Records to use section start

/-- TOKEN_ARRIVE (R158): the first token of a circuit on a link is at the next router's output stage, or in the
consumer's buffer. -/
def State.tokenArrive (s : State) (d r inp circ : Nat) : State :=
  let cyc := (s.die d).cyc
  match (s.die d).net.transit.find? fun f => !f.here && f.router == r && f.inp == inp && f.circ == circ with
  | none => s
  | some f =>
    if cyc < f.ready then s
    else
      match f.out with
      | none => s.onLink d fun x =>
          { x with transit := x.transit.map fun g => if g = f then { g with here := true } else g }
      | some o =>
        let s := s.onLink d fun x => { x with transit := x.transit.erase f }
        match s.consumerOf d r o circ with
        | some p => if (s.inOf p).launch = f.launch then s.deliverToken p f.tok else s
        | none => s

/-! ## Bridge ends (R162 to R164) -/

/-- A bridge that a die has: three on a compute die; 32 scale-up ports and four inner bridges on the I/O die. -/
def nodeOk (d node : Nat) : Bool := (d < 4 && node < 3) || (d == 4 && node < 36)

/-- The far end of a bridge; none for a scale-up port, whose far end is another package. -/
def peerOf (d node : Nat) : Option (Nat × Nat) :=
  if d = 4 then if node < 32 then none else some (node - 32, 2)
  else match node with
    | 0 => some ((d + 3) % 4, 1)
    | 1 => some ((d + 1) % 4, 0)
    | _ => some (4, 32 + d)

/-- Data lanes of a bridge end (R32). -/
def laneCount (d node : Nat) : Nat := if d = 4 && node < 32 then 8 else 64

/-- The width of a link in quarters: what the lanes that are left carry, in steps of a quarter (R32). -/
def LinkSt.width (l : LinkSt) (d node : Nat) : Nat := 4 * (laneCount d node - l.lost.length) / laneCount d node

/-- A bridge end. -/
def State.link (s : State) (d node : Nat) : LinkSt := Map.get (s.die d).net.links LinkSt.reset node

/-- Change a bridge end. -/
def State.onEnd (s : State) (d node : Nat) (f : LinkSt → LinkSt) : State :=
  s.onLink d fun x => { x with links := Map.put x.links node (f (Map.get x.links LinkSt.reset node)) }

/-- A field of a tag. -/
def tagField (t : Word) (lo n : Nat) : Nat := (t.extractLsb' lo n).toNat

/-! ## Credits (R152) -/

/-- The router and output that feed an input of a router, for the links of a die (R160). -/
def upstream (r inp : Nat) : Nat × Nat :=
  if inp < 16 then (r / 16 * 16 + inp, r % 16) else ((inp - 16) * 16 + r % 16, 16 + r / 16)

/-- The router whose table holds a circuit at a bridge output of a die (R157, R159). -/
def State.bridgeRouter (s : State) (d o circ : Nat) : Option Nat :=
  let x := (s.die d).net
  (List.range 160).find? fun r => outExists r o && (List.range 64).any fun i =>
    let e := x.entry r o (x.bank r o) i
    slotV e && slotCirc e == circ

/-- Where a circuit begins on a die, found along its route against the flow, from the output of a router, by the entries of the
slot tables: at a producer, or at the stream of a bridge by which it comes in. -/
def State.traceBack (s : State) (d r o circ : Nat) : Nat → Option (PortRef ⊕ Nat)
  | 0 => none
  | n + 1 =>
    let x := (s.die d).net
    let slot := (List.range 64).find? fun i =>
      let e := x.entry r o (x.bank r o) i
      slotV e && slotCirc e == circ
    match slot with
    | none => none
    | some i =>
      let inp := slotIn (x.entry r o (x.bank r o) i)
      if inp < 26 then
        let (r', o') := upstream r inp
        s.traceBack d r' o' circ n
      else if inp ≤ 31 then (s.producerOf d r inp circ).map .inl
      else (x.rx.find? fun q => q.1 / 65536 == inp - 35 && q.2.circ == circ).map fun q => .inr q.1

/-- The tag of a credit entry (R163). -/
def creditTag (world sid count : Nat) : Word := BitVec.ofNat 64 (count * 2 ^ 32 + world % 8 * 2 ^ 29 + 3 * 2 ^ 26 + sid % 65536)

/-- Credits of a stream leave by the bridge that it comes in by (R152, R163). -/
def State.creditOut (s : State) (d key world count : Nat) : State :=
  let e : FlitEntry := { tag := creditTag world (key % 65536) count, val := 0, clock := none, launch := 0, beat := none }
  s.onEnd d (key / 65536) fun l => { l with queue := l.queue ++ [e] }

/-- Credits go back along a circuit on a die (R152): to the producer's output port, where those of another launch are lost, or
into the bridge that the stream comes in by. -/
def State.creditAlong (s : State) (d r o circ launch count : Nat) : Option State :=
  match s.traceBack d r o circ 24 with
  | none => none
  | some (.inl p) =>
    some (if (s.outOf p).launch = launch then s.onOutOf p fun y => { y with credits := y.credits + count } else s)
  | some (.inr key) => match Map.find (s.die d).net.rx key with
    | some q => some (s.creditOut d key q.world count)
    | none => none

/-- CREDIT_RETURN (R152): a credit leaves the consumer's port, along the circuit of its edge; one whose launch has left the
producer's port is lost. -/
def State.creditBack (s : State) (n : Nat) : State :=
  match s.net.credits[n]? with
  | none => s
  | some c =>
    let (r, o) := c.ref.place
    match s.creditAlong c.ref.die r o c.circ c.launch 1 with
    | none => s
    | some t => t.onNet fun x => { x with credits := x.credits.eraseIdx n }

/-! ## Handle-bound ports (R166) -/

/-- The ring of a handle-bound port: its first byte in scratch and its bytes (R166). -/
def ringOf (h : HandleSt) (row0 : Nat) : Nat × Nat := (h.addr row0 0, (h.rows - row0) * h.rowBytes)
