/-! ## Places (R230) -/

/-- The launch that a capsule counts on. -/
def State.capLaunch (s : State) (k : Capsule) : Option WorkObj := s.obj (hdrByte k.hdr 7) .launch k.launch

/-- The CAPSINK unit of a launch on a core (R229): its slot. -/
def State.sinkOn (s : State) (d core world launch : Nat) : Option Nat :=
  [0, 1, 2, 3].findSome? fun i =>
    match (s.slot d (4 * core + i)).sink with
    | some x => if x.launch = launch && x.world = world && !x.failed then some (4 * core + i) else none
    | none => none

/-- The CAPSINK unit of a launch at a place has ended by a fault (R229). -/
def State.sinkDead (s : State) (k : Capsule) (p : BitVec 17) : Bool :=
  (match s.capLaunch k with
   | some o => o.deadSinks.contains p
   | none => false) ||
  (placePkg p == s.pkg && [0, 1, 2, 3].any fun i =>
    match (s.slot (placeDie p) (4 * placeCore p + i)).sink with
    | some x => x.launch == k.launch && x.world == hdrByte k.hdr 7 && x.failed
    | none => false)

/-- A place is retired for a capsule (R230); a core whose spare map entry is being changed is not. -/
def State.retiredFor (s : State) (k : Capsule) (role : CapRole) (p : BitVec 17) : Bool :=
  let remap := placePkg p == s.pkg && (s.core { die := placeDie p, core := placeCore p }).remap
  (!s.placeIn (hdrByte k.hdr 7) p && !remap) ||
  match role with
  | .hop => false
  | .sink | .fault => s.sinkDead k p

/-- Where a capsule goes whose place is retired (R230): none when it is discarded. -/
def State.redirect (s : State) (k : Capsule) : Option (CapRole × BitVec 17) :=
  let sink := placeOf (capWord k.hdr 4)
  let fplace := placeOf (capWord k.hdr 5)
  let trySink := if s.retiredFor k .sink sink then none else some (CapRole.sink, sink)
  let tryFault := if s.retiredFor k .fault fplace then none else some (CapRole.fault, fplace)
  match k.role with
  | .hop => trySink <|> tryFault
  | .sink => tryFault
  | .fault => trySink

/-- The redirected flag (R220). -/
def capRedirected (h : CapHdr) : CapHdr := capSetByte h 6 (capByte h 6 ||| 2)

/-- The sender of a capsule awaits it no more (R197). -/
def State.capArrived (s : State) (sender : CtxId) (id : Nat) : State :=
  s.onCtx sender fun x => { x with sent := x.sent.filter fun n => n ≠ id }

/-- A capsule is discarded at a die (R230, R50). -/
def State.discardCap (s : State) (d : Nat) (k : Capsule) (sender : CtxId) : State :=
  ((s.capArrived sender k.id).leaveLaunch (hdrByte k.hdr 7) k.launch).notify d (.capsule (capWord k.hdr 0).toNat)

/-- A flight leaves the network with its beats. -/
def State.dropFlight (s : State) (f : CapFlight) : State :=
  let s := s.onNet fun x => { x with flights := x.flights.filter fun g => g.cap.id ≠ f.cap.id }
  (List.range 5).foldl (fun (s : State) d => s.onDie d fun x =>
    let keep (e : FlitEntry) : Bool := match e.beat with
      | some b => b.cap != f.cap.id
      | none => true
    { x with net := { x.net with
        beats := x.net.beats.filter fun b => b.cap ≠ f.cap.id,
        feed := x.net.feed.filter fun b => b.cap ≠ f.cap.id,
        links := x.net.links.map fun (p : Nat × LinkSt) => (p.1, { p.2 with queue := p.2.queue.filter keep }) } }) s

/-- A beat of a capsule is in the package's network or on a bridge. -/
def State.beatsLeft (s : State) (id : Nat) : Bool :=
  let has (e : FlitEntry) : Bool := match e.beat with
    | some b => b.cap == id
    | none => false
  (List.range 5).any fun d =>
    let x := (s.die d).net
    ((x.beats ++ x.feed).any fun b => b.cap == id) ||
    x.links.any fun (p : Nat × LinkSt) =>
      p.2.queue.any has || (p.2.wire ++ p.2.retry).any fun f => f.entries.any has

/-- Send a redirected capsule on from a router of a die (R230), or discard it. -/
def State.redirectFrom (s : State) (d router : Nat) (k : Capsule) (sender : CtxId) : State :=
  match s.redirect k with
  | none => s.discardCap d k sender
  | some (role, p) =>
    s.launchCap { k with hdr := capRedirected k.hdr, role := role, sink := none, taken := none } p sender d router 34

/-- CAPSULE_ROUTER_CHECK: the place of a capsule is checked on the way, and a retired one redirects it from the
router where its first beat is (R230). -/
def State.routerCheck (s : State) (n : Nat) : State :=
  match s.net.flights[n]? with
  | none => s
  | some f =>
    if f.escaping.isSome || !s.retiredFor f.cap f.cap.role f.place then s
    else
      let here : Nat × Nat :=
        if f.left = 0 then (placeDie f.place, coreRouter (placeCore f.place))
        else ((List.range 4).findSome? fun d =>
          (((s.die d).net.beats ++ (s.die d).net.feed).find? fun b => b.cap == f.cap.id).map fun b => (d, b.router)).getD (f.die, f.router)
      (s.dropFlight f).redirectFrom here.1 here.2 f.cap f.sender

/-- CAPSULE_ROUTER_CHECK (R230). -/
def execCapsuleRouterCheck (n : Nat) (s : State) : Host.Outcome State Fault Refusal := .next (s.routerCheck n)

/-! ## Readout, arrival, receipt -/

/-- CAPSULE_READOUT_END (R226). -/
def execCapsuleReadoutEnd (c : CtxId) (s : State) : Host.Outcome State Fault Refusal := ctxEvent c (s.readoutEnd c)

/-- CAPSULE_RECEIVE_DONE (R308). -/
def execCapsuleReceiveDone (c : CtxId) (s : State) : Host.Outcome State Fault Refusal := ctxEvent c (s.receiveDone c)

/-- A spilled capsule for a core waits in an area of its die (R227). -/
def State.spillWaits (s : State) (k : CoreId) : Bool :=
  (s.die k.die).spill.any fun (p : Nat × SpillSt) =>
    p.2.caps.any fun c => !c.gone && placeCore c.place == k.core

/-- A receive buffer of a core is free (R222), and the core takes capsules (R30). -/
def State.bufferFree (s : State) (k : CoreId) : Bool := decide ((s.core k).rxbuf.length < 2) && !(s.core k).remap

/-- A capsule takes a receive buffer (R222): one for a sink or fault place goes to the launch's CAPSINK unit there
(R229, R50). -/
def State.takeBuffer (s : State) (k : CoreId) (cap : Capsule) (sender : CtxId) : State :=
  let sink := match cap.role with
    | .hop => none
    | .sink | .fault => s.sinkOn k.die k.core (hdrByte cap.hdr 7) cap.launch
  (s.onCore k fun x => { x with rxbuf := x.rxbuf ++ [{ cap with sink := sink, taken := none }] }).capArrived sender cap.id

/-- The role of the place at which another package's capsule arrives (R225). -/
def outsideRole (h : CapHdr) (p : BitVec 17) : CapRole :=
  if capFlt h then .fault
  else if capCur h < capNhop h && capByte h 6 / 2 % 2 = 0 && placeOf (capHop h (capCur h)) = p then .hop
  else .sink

Records to use section end

Scan the records above for the lines holding "def State.creditBack (s" and "bytes (R166). -/". Transcribe those two and every line between them word for word, and no others.

def State.creditBack (s : State) (n : Nat) : State :=
  match s.net.credits[n]? with
  | none => s
  | some c =>
    let (r, o) := c.ref.place
    match s.creditAlong c.ref.die r o c.circ c.launch 1 with
    | none => s
    | some t => t.onNet fun x => { x with credits := x.credits.eraseIdx n }

/-! ## Handle-bound ports (R166) -/

/-- The ring of a handle-bound port: its first byte in scratch and its bytes (R166). -/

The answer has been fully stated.